[Opening Available data section]

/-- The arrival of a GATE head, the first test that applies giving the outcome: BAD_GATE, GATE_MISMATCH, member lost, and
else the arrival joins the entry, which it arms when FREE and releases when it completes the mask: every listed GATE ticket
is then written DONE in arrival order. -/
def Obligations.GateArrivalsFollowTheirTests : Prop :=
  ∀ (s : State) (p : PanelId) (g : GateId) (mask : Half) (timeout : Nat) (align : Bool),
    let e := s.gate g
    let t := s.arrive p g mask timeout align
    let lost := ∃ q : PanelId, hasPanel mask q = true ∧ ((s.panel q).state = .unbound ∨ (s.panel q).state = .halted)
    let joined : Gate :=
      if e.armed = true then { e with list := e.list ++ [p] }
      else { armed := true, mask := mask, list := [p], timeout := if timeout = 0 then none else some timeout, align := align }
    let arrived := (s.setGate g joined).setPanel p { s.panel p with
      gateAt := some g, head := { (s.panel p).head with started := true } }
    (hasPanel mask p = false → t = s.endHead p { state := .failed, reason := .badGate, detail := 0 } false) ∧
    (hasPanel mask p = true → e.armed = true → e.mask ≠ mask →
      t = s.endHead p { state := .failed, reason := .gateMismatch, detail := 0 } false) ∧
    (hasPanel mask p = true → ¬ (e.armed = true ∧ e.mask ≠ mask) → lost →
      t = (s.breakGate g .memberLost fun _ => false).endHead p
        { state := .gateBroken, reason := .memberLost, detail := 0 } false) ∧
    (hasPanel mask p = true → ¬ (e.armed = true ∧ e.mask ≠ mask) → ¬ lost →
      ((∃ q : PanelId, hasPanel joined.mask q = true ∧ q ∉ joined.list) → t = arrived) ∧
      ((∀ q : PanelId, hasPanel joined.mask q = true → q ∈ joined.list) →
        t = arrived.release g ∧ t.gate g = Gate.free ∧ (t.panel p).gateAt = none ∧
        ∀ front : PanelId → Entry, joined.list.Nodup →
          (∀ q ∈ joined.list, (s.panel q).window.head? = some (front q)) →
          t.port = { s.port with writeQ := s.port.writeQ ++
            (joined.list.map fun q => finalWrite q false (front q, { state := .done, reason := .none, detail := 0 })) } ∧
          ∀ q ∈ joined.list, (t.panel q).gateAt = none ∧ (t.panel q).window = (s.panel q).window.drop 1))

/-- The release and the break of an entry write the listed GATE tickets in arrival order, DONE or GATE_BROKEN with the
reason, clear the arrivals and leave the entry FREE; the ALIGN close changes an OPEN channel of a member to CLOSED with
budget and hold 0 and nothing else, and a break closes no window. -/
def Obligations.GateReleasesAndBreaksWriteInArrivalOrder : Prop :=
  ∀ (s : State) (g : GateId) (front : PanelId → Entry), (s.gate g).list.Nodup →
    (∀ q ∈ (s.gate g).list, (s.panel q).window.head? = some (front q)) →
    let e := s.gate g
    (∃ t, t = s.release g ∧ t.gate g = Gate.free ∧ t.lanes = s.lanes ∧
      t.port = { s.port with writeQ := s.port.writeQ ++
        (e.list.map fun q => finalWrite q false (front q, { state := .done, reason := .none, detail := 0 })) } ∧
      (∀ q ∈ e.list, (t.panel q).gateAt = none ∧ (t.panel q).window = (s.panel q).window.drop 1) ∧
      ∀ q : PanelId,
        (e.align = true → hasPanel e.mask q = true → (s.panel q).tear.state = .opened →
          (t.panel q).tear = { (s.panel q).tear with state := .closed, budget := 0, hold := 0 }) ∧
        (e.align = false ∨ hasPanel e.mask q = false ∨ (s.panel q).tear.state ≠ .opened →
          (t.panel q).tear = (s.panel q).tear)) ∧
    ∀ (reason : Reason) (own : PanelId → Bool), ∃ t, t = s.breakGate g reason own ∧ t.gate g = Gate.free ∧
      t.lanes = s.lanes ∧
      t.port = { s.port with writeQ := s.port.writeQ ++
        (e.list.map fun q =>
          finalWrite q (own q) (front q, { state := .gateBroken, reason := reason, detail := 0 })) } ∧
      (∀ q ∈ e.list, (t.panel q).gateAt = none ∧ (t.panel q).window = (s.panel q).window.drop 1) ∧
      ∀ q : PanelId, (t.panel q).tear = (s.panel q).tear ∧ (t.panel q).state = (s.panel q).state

[Closing Available data section]
[Opening Available data section]

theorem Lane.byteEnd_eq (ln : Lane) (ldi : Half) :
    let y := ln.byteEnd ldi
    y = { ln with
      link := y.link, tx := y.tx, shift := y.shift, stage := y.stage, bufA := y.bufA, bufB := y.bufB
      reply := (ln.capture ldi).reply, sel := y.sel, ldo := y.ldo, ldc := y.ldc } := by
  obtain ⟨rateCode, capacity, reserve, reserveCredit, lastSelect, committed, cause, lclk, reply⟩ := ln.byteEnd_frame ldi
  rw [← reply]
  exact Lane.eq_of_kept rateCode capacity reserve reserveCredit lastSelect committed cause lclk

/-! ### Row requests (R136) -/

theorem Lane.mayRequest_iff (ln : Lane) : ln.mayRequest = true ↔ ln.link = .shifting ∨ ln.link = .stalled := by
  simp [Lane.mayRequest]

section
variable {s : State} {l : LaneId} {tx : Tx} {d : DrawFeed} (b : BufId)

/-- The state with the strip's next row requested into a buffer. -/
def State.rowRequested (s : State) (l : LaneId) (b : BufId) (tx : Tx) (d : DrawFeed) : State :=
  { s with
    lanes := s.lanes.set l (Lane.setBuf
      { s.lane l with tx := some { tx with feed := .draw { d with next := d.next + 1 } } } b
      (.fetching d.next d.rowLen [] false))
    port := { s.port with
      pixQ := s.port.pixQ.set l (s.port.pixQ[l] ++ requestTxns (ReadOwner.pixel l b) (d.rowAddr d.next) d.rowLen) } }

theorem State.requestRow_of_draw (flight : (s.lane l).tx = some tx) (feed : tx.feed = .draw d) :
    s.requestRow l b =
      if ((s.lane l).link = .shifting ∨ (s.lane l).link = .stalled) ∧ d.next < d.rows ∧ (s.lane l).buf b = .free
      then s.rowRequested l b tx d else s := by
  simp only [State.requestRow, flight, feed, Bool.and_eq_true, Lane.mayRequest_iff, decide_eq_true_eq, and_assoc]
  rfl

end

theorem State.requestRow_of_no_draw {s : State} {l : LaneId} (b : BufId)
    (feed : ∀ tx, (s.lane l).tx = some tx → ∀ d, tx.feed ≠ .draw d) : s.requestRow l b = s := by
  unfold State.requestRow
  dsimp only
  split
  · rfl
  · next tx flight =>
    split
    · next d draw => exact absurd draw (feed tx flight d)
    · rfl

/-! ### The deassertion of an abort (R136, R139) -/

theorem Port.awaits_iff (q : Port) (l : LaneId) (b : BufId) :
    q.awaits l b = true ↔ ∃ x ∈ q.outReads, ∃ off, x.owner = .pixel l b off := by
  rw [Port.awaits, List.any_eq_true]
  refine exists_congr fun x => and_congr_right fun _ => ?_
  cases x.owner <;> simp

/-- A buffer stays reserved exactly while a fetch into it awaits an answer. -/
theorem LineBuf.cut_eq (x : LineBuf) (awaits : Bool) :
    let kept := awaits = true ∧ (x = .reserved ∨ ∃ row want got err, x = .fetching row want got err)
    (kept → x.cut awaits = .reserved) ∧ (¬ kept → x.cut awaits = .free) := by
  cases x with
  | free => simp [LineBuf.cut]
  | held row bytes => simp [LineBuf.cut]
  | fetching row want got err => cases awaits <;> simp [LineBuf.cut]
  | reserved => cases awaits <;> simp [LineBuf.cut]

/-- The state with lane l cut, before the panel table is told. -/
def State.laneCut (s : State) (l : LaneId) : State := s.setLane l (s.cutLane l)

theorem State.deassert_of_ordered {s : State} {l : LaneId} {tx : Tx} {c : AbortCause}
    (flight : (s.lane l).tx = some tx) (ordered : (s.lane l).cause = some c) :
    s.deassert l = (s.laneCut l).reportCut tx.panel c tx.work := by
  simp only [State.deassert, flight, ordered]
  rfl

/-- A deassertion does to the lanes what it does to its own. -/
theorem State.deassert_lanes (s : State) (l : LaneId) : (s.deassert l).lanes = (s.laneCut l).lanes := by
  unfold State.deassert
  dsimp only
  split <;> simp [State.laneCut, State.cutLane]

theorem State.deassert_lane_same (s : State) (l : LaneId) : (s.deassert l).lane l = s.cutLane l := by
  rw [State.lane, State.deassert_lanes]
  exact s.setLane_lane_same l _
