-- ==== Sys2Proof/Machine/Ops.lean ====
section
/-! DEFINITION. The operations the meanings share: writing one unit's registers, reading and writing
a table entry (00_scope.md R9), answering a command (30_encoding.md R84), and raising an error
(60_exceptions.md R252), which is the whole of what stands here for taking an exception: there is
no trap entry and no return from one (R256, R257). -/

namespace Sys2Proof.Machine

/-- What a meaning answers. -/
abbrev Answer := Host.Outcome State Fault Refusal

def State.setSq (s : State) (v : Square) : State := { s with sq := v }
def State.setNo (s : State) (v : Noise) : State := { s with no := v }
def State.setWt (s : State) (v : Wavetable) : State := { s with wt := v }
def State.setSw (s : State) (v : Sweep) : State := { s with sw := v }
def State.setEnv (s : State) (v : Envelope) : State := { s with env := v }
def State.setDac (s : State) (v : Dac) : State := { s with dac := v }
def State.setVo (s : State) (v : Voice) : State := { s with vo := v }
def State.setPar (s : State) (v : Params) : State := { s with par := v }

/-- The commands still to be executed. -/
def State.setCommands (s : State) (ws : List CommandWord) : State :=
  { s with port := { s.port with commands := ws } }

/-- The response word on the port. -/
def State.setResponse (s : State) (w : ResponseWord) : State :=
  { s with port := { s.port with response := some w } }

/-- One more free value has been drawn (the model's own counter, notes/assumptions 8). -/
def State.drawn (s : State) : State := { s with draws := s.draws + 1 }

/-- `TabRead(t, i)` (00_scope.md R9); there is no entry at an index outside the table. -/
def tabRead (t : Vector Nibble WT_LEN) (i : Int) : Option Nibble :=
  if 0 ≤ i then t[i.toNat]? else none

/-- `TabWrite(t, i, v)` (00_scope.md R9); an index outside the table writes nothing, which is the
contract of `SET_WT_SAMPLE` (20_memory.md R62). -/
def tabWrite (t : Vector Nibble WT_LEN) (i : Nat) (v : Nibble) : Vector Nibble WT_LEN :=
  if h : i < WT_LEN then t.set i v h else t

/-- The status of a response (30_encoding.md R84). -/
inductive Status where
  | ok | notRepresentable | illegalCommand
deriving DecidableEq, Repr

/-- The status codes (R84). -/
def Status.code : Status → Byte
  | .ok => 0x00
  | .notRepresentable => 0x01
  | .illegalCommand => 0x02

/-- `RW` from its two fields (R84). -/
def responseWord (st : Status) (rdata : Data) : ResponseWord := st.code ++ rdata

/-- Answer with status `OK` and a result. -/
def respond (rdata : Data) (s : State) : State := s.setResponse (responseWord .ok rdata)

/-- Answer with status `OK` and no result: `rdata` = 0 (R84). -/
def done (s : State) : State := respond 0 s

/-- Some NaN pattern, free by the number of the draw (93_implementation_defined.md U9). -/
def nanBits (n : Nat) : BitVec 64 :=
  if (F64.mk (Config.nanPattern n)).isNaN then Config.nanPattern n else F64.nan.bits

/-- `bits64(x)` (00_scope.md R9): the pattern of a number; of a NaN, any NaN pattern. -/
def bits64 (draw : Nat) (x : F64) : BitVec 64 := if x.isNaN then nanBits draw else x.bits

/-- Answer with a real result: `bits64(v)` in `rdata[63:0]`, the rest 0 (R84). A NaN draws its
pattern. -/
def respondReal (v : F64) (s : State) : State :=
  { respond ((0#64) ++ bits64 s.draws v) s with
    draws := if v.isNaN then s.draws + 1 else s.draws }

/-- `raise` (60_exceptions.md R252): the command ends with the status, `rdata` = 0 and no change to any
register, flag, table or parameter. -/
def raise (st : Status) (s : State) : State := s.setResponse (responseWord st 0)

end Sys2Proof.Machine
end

[Closing Available data section]

Problem:
The entries above hold the needed span. Transcribe exactly the lines from the one with "def State.setSq (s" to the one with "def State.setDac (s", both included.

Solution to the exercise:
def State.setSq (s : State) (v : Square) : State := { s with sq := v }
def State.setNo (s : State) (v : Noise) : State := { s with no := v }
def State.setWt (s : State) (v : Wavetable) : State := { s with wt := v }
def State.setSw (s : State) (v : Sweep) : State := { s with sw := v }
def State.setEnv (s : State) (v : Envelope) : State := { s with env := v }
def State.setDac (s : State) (v : Dac) : State := { s with dac := v }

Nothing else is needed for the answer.